About this task: Your answer must consist of exactly the lines below, starting with the line with "let named (s" and going on through the line with "decide (5 ≤ n)", and nothing else.

--------------------------------------------------

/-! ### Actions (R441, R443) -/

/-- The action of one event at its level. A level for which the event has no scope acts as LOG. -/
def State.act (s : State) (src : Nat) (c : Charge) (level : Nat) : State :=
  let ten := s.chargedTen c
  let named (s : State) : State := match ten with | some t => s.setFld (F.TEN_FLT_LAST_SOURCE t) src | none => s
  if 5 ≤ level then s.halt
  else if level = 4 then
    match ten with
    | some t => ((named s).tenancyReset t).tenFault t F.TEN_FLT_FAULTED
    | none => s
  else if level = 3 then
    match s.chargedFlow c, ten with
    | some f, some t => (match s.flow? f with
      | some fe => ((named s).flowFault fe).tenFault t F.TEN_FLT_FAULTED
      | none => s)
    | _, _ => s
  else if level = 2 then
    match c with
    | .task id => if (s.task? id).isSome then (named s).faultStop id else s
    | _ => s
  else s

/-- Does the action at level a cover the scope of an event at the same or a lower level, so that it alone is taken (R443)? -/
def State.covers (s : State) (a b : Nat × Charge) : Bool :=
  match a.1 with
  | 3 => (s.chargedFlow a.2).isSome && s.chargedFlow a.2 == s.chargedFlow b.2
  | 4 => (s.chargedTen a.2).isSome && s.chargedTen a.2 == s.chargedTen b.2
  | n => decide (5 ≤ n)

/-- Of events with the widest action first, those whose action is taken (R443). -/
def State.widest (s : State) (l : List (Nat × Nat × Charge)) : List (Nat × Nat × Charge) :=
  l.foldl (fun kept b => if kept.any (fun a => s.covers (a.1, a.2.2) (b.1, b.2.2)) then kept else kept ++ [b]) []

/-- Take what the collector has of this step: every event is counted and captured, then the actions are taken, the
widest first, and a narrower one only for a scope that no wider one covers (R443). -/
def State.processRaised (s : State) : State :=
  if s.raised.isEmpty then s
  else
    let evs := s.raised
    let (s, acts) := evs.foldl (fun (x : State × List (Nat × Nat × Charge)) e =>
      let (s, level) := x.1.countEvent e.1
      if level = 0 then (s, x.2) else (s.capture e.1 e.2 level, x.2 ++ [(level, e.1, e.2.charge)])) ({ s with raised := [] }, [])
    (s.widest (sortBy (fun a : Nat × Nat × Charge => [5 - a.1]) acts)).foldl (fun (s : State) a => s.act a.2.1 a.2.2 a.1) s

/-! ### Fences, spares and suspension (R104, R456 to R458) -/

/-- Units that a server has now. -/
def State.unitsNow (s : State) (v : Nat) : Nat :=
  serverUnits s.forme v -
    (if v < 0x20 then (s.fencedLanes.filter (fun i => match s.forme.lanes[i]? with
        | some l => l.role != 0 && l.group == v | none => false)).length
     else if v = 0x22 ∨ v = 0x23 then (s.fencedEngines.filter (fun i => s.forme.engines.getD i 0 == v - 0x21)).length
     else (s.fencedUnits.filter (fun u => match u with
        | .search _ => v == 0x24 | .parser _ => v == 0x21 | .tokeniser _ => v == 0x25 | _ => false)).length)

--------------------------------------------------

Expected answer:
  let named (s : State) : State := match ten with | some t => s.setFld (F.TEN_FLT_LAST_SOURCE t) src | none => s
  if 5 ≤ level then s.halt
  else if level = 4 then
    match ten with
    | some t => ((named s).tenancyReset t).tenFault t F.TEN_FLT_FAULTED
    | none => s
  else if level = 3 then
    match s.chargedFlow c, ten with
    | some f, some t => (match s.flow? f with
      | some fe => ((named s).flowFault fe).tenFault t F.TEN_FLT_FAULTED
      | none => s)
    | _, _ => s
  else if level = 2 then
    match c with
    | .task id => if (s.task? id).isSome then (named s).faultStop id else s
    | _ => s
  else s

/-- Does the action at level a cover the scope of an event at the same or a lower level, so that it alone is taken (R443)? -/
def State.covers (s : State) (a b : Nat × Charge) : Bool :=
  match a.1 with
  | 3 => (s.chargedFlow a.2).isSome && s.chargedFlow a.2 == s.chargedFlow b.2
  | 4 => (s.chargedTen a.2).isSome && s.chargedTen a.2 == s.chargedTen b.2
  | n => decide (5 ≤ n)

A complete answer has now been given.